Clearly, there is symmetry in the solutions of the problem (e.g. seeing the same solution after rotating the board). Since the chessboard is a square, all its symmetries are included in the dihedral[5] group of order eight, D₄ (four rotations and four reflections). If the symmetries of D₄ get applied on the 92 solutions, only 12 fundamental solutions will remain.
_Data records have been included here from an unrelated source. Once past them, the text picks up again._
/-- FAPPEND (R200).  A fault of a log write is not reported (log entry 98). -/
def State.performFappend (s : State) (q : HomeReq) (tok : Word) (d : Nat) : Answer :=
  let x := s.ctxOf q
  let h := (s.fibre (s.fibreOf q)).top
  let f := s.frameAt h
  let c := f.tokens
  match firstTrip [
      failIf (wbits tok 32 32 != 0) (trip codeIllegal),
      s.stackTrip (s.fibreOf q) [h],
      failIf (h == 0#64) (stack subNoFrame),
      failIf (f.state != frameOpen) (stack subFrozen),
      failIf (decide (16384 ≤ c)) (stack subBadSpan)] with
  | some t => refuse s t
  | none =>
    match s.takeRows (hDie h) x (hIndex h) c 1 with
    | none => refuse s (stack subNoPage)
    | some s =>
      let s := s.modFrame (hDie h) (hIndex h) fun f => f.setTokens (c + 1)
      answer (s.logWrite x f c (wbits tok 0 32)).1 [.s d (w64 c)]

/-! ## FRET (R201) -/

/-- The moves of rows [k, k + n) of one frame to rows [c, c + n) of another, in every plane; rows whose page lists cannot
be read are not moved. -/
def State.rowMoves (s : State) (x : Nat) (src dst : Word) (k c n : Nat) : State × List (Word × Word) :=
  let f := s.frameAt src
  let g := s.frameAt dst
  (List.range n).foldl (fun acc j =>
    (List.range f.planes).foldl (fun (acc : State × List (Word × Word)) q =>
      match acc.1.rowVa (hDie src) x f q (k + j) with
      | (s, .inl _) => (s, acc.2)
      | (s, .inr a) =>
        match s.rowVa (hDie dst) x g q (c + j) with
        | (s, .inl _) => (s, acc.2)
        | (s, .inr b) => (s, acc.2 ++ [(w64 a, w64 b)])) acc) (s, [])

/-- The log entries of those rows (R201).  One that cannot be read is skipped, and a fault of a write is not reported (log entry 98). -/
def State.moveLogs (s : State) (x : Nat) (src dst : Word) (k c n : Nat) : State :=
  let f := s.frameAt src
  let g := s.frameAt dst
  (List.range n).foldl (fun s j =>
    match s.logRead (hDie src) x f (k + j) with
    | (s, .inr v) => (s.logWrite x g (c + j) v).1
    | (s, .inl _) => s) s

/-- A user of a frame's pages begins. -/
def State.addFrameRef (s : State) (h : Word) : State := s.modFrame (hDie h) (hIndex h) fun f => { f with refs := f.refs + 1 }

/-- The result rows leave for their frame: logs at once, rows by the drills after the reply (R201).  Neither frame's pages return
before the moves have been made. -/
def State.startFret (s : State) (x : Nat) (src dst : Word) (k c n : Nat) : State :=
  let s := s.moveLogs x src dst k c n
  let y := s.rowMoves x src dst k c n
  if y.2.isEmpty then y.1
  else
    let s := (y.1.addFrameRef src).addFrameRef dst
    { s with frets := mput s.frets s.seq { ctx := x, moves := y.2, from_ := src, into := dst, seq := s.seq }, seq := s.seq + 1 }

/-- The callee records its result and leaves the stack; the fibre's top follows R201, and R199 is applied. -/
def State.leaveCallee (s : State) (fb : BitVec 16) (h : Word) (k n d : Nat) (res : Word) : Answer :=
  let f := s.frameAt h
  let s := s.putFrameAt h ((f.setField 2 39 15 k).setField 3 0 15 n)
  let s := s.popTop fb
  answer s [.s d res, s.fdResult fb]

def State.performFret (s : State) (q : HomeReq) (v : Word) (d : Nat) : Answer :=
  let x := s.ctxOf q
  let fb := s.fibreOf q
  let die := fb.toNat / 16384
  let h := (s.fibre fb).top
  let f := s.frameAt h
  let ph := if h = 0#64 then 0#64 else f.parent
  let p := s.frameAt ph
  let k := wbits v 0 15
  let n := wbits v 16 15
  let merge := p.state == frameOpen && p.owner == fb && p.onStack
  let c := p.tokens
  match firstTrip [
      failIf (spanStray v) (trip codeIllegal),
      s.stackTrip fb [h, ph],
      failIf (h == 0#64 || ph == 0#64) (stack subNoFrame),
      failIf (f.state == frameCompacting) (stack subNotTop),
      failIf (decide (f.tokens < k + n)) (stack subBadSpan),
      failIf (merge && decide (16384 < c + n)) (stack subBadSpan),
      failIf (!merge && (s.freeFrame die).isNone) (stack subNoFrame)] with
  | some t => refuse s t
  | none =>
    if merge then
      match s.takeRows (hDie ph) x (hIndex ph) c n with
      | none => refuse s (stack subNoPage)
      | some s =>
        let s := s.modFrame (hDie ph) (hIndex ph) fun p => p.setTokens (c + n)
        (s.startFret x h ph k c n).leaveCallee fb h k n d 0#64
    else
      match s.freeFrame die, s.takePages die x 3 with
      | some i, (s', some [list, log1, log0]) =>
        let gen := (s.frame die i).gen + 1#16
        let g : Frame := { Frame.reset with gen := gen, pages := [list, log1, log0], holds := true }
        let g := g.setWord 0 (frameWord0 frameDetached (p.depth + 1) x gen fb 1)
        let g := g.setWord 1 (w64 (compact ph + (f.planes - 1) * 2 ^ 48))
        let g := g.setWord 2 (w64 ((p.base + c) % 2 ^ 24 + n * 2 ^ 24))
        let g := (g.setWord 6 (pageField list)).setWord 7 (pageField log0)
        match ((s'.renew die 4 i).setFrame die i g).takeRows die x i 0 n with
        | none => refuse s (stack subNoPage)
        | some s =>
          let s := (s.addDependant ph).addFrameCount ph 1
          let gh := s.frameHandle die i
          (s.startFret x h gh k 0 n).leaveCallee fb h k n d gh
      | _, _ => refuse s (stack subNoPage)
[5] A dihedral group is the group of symmetries of a regular polygon, https://en.wikipedia.org/wiki/Dihedral_group

Conclusions

All this was just a fun, network approach to a fraction of the work done on the n-Queens problem. Several variations of the problem have been studied (e.g. toroidal chessboards or problems for other chess pieces like knights or fictional pieces like super-queens, etc.). In conclusion, chess is whatever anyone makes it to be. It could be a boring/uninteresting game for some, an enjoyable evening for others, a trip in a fantasy world for the romantics, a whole life for the pioneers and professionals and in the eyes of a scientist, chess can turn into patterns, numbers, graphs and more. One thing is for certain, as soon as someone sees the beauty of it, he is hooked for life.

References

[1]	E. Pauls, Das Maximalproblem der Damen auf dem Schachbrete, Dtsch. Schachzeitung 29 (5) (1874) 261–263.
[2]	M. Simkin, The number of $n$-queens configurations., 2021.
[3]	F. N. A.-K. N. E. B. E. J. C. M. A. L. a. N. F. S. Yun Zhang, Genome-Scale Computational Approaches to Memory-Intensive Applications in Systems Biology, SC ’05: Proceedings of the 2005 ACM/IEEE Conference on Supercomputing, 2005, pp. 12-12, doi: 10.1109/SC.2005.29., 2005.